Saturday, Sept. 28, 2002 - 6:20 PM

Jay said something today that made a little too much sense. She turned to me, and said "do you think this was his punishment?". The more I think about it, the more I think she is right. The goddess is definately up to something. Sound odd? Let me explain.

Jays dad died at the age of 53. He was very young. After living a life of constantly physically, mentally, emotionally, and sexually abusing, shortly after he finally stopped doing it, he was dead. Oddly enough, after everything he ever did to Jay, a week or 2 ago he told Jay that out of all of the kids, she was the one to make him proud. She was the one who went off on her own, broke free from them, and became self sufficient and responsible. He said that she was the best out of them all, and she impressed him. Those were basically his last serious words to her. As soon as he accepted her he was gone. He spent all those years saying that she was shit, but once accepted, he was gone. It's like the goddess stepped in on her behalf, and sent him on his way before he could ruin the good that he caused by saying that to her. Then there is Jays strep throat. If she hadn't of got sick, she would have stepped off the plane to hear the news. I am her support system, I wouldn't have been there, and she would have lost it. The strep came on incredibly sudden. She was fine, and then BOOM she had it when she woke up. Don't tell me she didn't get that to keep her here so that she could handle the news. It's like there are all of these suspicious circumstances. Me being the religious freak that I am, I choose to see it as the goddess looking out for my girl. She sort of agrees with me.....but she still thinks religion is "head fuck".

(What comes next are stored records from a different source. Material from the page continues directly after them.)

/-- The same, with the cycle's own number. -/
theorem after_transferAt_of_pos {s : State} {k : Nat} (hs : Accepts s) (hr : NoReset s k)
    (hpos : 1 ≤ k) (hk : k ≤ 2 * s.cfg.spiW * s.cfg.spiHalf + 1) :
    After s k (TransferAt s (k - 1)) := by
  obtain ⟨m, rfl⟩ := Nat.exists_eq_add_of_le' hpos
  exact after_transferAt hs hr (Nat.le_of_succ_le_succ hk)

theorem NoReset.mono {s : State} {m n : Nat} (h : NoReset s n) (hmn : m ≤ n) : NoReset s m :=
  fun j hj => h j (hj.trans_le hmn)

/-- Settles O35: the registers of every cycle of the transfer are known in closed form. -/
theorem spiTransferTimeline : Obligations.SpiTransferTimeline := by
  intro s hw hidle hlow hen hr k hpos hk
  obtain ⟨m, rfl⟩ := Nat.exists_eq_add_of_le' hpos
  have hm := Nat.le_of_succ_le_succ hk
  refine (after_transferAt ⟨hw, hidle, hlow, hen⟩ (hr.mono hk) hm).mono fun t ht => ?_
  have hstate : t.ctl.state = .transfer ↔ m + 1 ≤ 2 * s.cfg.spiW * s.cfg.spiHalf := by
    rw [ht.bus.ctl, Nat.succ_le_iff]
    simp [ctlAfter]
  refine ⟨hstate, ?_, ?_, pulse_iff_exists_of_busAt ht.bus hm .rise,
    pulse_iff_exists_of_busAt ht.bus hm .fall⟩
  · have hbusy : t.spiBusy = decide (m + 1 ≤ 2 * s.cfg.spiW * s.cfg.spiHalf) := by
      rw [Bool.eq_iff_iff, spiBusy_iff, hstate, decide_eq_true_eq]
    rw [← hbusy, ← ht.bus.cfg]
    rfl
  · rw [ht.bus.ctl]
    exact clockAfter_iff hm

/-! ### The command word -/

/-- After `p < W` shifts `mosi` is bit `W-1-p` of the command word. -/
theorem mosi_of_transferAt {s t : State} {m p : Nat} (ht : TransferAt s m t)
    (hp : pulsesBefore s.cfg s.cfg.shiftEdge m = p) (hlt : p < s.cfg.spiW) :
    t.outputs.mosi = s.inp.cmd.testBit (s.cfg.spiW - (p + 1)) := by
  have hmosi : t.outputs.mosi = t.tx.testBit (t.cfg.spiW - 1) := rfl
  rw [hmosi, ht.bus.cfg, ht.tx, hp, shiftedIn_testBit _ (by omega), if_neg (by omega),
    State.inCmd, cut, Nat.testBit_mod_two_pow, decide_eq_true (by omega), Bool.true_and,
    Nat.sub_sub, Nat.add_comm]

/-- From the cycle after shift `p < W` to the cycle of the next one `mosi` is bit `W-1-p` of the
command word. -/
theorem after_mosi {s : State} {k p : Nat} (hs : Accepts s)
    (hr : NoReset s (2 * s.cfg.spiW * s.cfg.spiHalf + 1)) (hpos : 1 ≤ k) (hp : p < s.cfg.spiW)
    (hlo : p = 0 ∨ pulseCycle s.cfg s.cfg.shiftEdge p < k)
    (hhi : k ≤ pulseCycle s.cfg s.cfg.shiftEdge (p + 1)) :
    After s k (fun t => t.outputs.mosi = s.inp.cmd.testBit (s.cfg.spiW - (p + 1))) := by
  have hk := hhi.trans ((pulseCycle_le_iff s.cfg s.cfg.shiftEdge (p + 1)).2 hp)
  refine (after_transferAt_of_pos hs (hr.mono hk) hpos hk).mono fun t ht => ?_
  exact mosi_of_transferAt ht (pulsesBefore_eq (by omega) (by omega)) hp

/-- Pulse `p + 1` of the rise is after shift `p`, and not after shift `p + 1`. -/
theorem rise_between_shifts (c : Config) (p : Nat) :
    pulseCycle c c.shiftEdge p < pulseCycle c .rise (p + 1) ∧
      pulseCycle c .rise (p + 1) ≤ pulseCycle c c.shiftEdge (p + 1) := by
  rw [← Nat.not_lt, pulseCycle_lt_iff, pulseCycle_lt_iff]
  cases c.shiftEdge <;> simp only [toggleOf] <;> omega

theorem shiftEdge_of_rise {c : Config} (h : c.captureEdge = .rise) : c.shiftEdge = .fall := by
  rw [Config.shiftEdge, h]

theorem shiftEdge_of_fall {c : Config} (h : c.captureEdge = .fall) : c.shiftEdge = .rise := by
  rw [Config.shiftEdge, h]

/-- Settles O37: both windows of R148 lie between two shifts, and so does the first cycle of the
high phase. -/
theorem spiSendsTheCommandMsbFirst : Obligations.SpiSendsTheCommandMsbFirst := by
  intro s hw hidle hlow hen hr k hpos hk
  obtain ⟨p, rfl⟩ := Nat.exists_eq_add_of_le' hpos
  have hs : Accepts s := ⟨hw, hidle, hlow, hen⟩
  refine ⟨?_, fun hedge c hlo hhi => ?_, fun hedge hlast c hlo hhi => ?_⟩
  · obtain ⟨hafter, hbefore⟩ := rise_between_shifts s.cfg p
    exact after_mosi hs hr (Nat.succ_pos _) hk (.inr hafter) hbefore
  · have hshift := shiftEdge_of_rise hedge
    refine after_mosi hs hr ?_ hk ?_ (hshift ▸ hhi)
    · split_ifs at hlo <;> omega
    · rw [hshift]
      split_ifs at hlo with hfirst
      · exact .inl (Nat.succ_injective hfirst)
      · exact .inr hlo
  · have hshift := shiftEdge_of_fall hedge
    exact after_mosi hs hr (by omega) hlast (.inr (hshift ▸ hlo)) (hshift ▸ hhi)

/-! ### The response -/

theorem runFor_snoc {s t u : State} {k : Nat} (h : runFor k s = .next t) (hu : step t = .next u) :
    runFor (k + 1) s = .next u :=
  (runFor_add 1 h).trans (runFor_one hu)

/-- A next cycle exists after any run of a legal machine, on the levels that `s` foresees. -/
theorem step_after_run {s t : State} {k : Nat} (hw : s.cfg.wellFormed = true)
    (h : runFor k s = .next t) : ∃ u, step t = .next u ∧ t.inp = s.inputsAt k := by
  obtain ⟨u, hu⟩ := step_total (runFor_cfg h ▸ hw)
  exact ⟨u, hu, runFor_inputsAt h 0⟩

theorem rxAfter_testBit (s : State) {b : Nat} (hb : b < s.cfg.spiW) (p : Nat) :
    (s.rxAfter p).testBit b =
      if b < p then s.sample (p - b) else (nextRx s).testBit (b - p) :=
  shiftedIn_testBit _ hb p

/-- The complete response: it fits its width, and its bits are the samples, MSB first (R147). -/
theorem response_spec {s : State} (hspiW : 1 ≤ s.cfg.spiW) :
    s.rxAfter s.cfg.spiW < 2 ^ s.cfg.spiW ∧ ∀ j, 1 ≤ j → j ≤ s.cfg.spiW →
      (s.rxAfter s.cfg.spiW).testBit (s.cfg.spiW - j) = s.sample j := by
  refine ⟨shiftedIn_lt _ (by omega), fun j hpos hj => ?_⟩
  rw [rxAfter_testBit s (by omega), if_pos (by omega), Nat.sub_sub_self hj]

theorem after_rx {s : State} {m : Nat} (hs : Accepts s) (hr : NoReset s (m + 1))
    (hm : m ≤ 2 * s.cfg.spiW * s.cfg.spiHalf + 1) :
    After s (m + 1) (fun t => t.rx = s.rxAfter (pulsesBefore s.cfg s.cfg.captureEdge m)) := by
  cases m with
  | zero => exact (after_transferAt hs hr (Nat.zero_le _)).mono fun t ht => ht.rx
  | succ m =>
    obtain ⟨t, hrun, ht⟩ :=
      after_transferAt hs (hr.mono (Nat.le_succ _)) (Nat.le_of_succ_le_succ hm)
    obtain ⟨u, hu, hinp⟩ := step_after_run hs.wellFormed hrun
    exact ⟨u, runFor_snoc hrun hu,
      rx_succ_of_transferAt ht hinp (hinp ▸ hr _ (Nat.lt_succ_self _)) hu⟩

/-- From the last capture to the first cycle after the transfer the count of captures is `W`. -/
theorem pulsesBefore_end {c : Config} {m : Nat} (hlo : captureCycle c c.spiW ≤ m)
    (hhi : m ≤ 2 * c.spiW * c.spiHalf + 1) : pulsesBefore c c.captureEdge m = c.spiW := by
  rw [captureCycle_eq] at hlo
  refine pulsesBefore_eq (.inr hlo) (hhi.trans_lt (Nat.lt_of_not_le fun h => ?_))
  exact Nat.not_succ_le_self _ ((pulseCycle_le_iff c c.captureEdge _).1 h)

theorem captureCycle_le {c : Config} {j : Nat} (hj : j ≤ c.spiW) :
    captureCycle c j ≤ 2 * c.spiW * c.spiHalf + 1 := by
  rw [captureCycle_eq]
  exact (pulseCycle_le_iff c c.captureEdge j).2 hj

/-- The complete response is made of samples alone. -/
theorem response_congr {s s' : State} (hcfg : s'.cfg = s.cfg) (hspiW : 1 ≤ s.cfg.spiW)
    (h : ∀ j, 1 ≤ j → j ≤ s.cfg.spiW → s'.sample j = s.sample j) :
    s'.rxAfter s'.cfg.spiW = s.rxAfter s.cfg.spiW := by
  refine Nat.eq_of_testBit_eq fun b => ?_
  by_cases hb : b < s.cfg.spiW
  · rw [rxAfter_testBit s' (hcfg ▸ hb), rxAfter_testBit s hb, hcfg, if_pos hb, if_pos hb]
    exact h _ (by omega) (Nat.sub_le _ _)
  · have hfits {v : Nat} (hv : v < 2 ^ s.cfg.spiW) : v.testBit b = false :=
      Nat.testBit_lt_two_pow (hv.trans_le (Nat.pow_le_pow_right Nat.two_pos (Nat.le_of_not_lt hb)))
    obtain ⟨hlt, -⟩ := response_spec hspiW
    obtain ⟨hlt', -⟩ := response_spec (s := s') (hcfg ▸ hspiW)
    rw [hcfg] at hlt'
    rw [hfits hlt, hcfg, hfits hlt']

/-- The response is complete in the cycle after the last capture. -/
theorem after_last_capture {s : State} (hs : Accepts s)
    (hr : NoReset s (captureCycle s.cfg s.cfg.spiW + 1)) :
    After s (captureCycle s.cfg s.cfg.spiW + 1) (fun t => t.rx = s.rxAfter s.cfg.spiW) := by
  have hend := captureCycle_le (le_refl s.cfg.spiW)
  have hrx := after_rx hs hr hend
  rwa [pulsesBefore_end le_rfl hend] at hrx

/-- Settles O39: both responses are complete in that cycle, and they agree in every sample. -/
theorem sameCommandAndMisoGiveTheSameResponse :
    Obligations.SameCommandAndMisoGiveTheSameResponse := by
  intro s s' hcfg hw hidle hlow hen hidle' hlow' hen' _ hr hr' hmiso
  obtain ⟨t, hrun, ht⟩ := after_last_capture ⟨hw, hidle, hlow, hen⟩ hr
  obtain ⟨t', hrun', ht'⟩ :=
    after_last_capture (s := s') ⟨hcfg ▸ hw, hidle', hlow', hen'⟩ (hcfg ▸ hr')
  refine ⟨t, t', hrun, hcfg ▸ hrun', ?_⟩
  have hsample : ∀ j, 1 ≤ j → j ≤ s.cfg.spiW → s'.sample j = s.sample j := by
    intro j hpos hj
    rw [State.sample, State.sample, ← hcfg]
    exact hmiso j hpos hj
  calc t'.rx = s'.rxAfter s'.cfg.spiW := ht'
    _ = s.rxAfter s.cfg.spiW :=
      response_congr hcfg.symm ((wellFormed_iff s.cfg).1 hw).1 hsample
    _ = t.rx := ht.symm

/-! ### Until the next transfer's first capture -/

/-- IDLE with no pulse left (`g = 0`), or cycle `g` of a transfer. -/
def QuietAt (c : Config) : Nat → State → Prop
  | 0, t => t.cfg = c ∧ t.ctl.state = .idle ∧ t.ctl.sclk = false ∧ t.sclkQ = false
  | m + 1, t => BusAt c m t

/-- IDLE with the bus clock low leads to IDLE without a pulse or into a transfer. -/
theorem quietAt_of_idle {t u : State} (hw : t.cfg.wellFormed = true)
    (hidle : t.ctl.state = .idle) (hlow : t.ctl.sclk = false) (hr : t.inp.rst = false)
    (h : step t = .next u) : QuietAt t.cfg t.inp.en.toNat u := by
  cases hen : t.inp.en with
  | true => exact busAt_zero ⟨hw, hidle, hlow, hen⟩ hr h
  | false =>
    obtain ⟨hctl, -, -, hq⟩ := step_spi h hr
    rw [hen, nextCtl_of_idle _ hidle] at hctl
    exact ⟨step_cfg h, by rw [hctl]; rfl, by rw [hctl]; rfl, hq.trans hlow⟩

I have Jay writing a letter right now. I told her to do a letter to her dad. She asked me what to write. She said she didn't know what to say. I said "everything that you couldn't." I want her to address the abuse, I want her to say how disappointed she was in him, I want her to get it all out of her. I told her that the letter might be 7 pages long, but at the end of it I wanted her to write 3 words. "I forgive you". I said that I want her to bring it all out onto paper, so that when she writes those words, she will mean them completely. I want her to finally start to truly heal from her past. It's time.

I personally have been doing alot of thinking. I am working on letting my hate go. He died knowing how I truly felt about him. He knew that I knew, and he knew I wanted to hurt him....hell, I told him so. But, after all is said and done, he paid his price for all the pain he inflicted. He is dead at 53, for no one who lives a bad life, will live a long one. As her childhood was taken, so was his life. They are now even. I will go to his grave one day, and I may piss on it still, but right now, I nod in his direction knowingly, and accept that he has paid for his mistakes. I will never accept what he did, but I will accept that we are now even.

Jay will be fine now. She will finally be able to heal. There is no more fear, no more hate, and no more negativity. Even the whole of her family is finally talking again. Relatives that he alienated, are back in their lives. Everyone is together again. I guess he really was the would be fly in the ointment. The biggest worry right now, is Jays mom. We need to look after her now. Jay wants to ask her to fly here for xmas. I have agreed to it myself, I think it would be good for both of them. We will just have to see what everyone else thinks, and then if she will agree. Jay is the child who is closest to her, she needs Jay right now. I keep telling Jay that when she goes home on thursday, it's okay if she wants to stay there for a while, she just says no. That she wants to be here after about 4 days. I will leave her to her choice of what is best.

On a separate note.....well, more of a rant really. Dipshit.....you know, asshole? AKA.Satans dad, has yet again let my son down. He was supposed to give us money for the boys school lunches. Did he? Well....why would he? Kristian is pissed. All he keeps saying is "my dad has a new girlfriend, so now he doesn't even have time for his son!". He keeps saying that with acid dripping from his voice. Shawn is a fucking idiot. My son may only be turning 7 in Nov. but that doesn't mean he is stupid. The kid acts and thinks like he's 14. His dad is pissing him off, Kristian is gonna go off on him big time. I'm just gonna keep my mouth shut, and leave it to the boy. He can handle himself, and he sure as hell can control his dad. He tells him whats what all the time, and the prick listens to him. It's all good in the end.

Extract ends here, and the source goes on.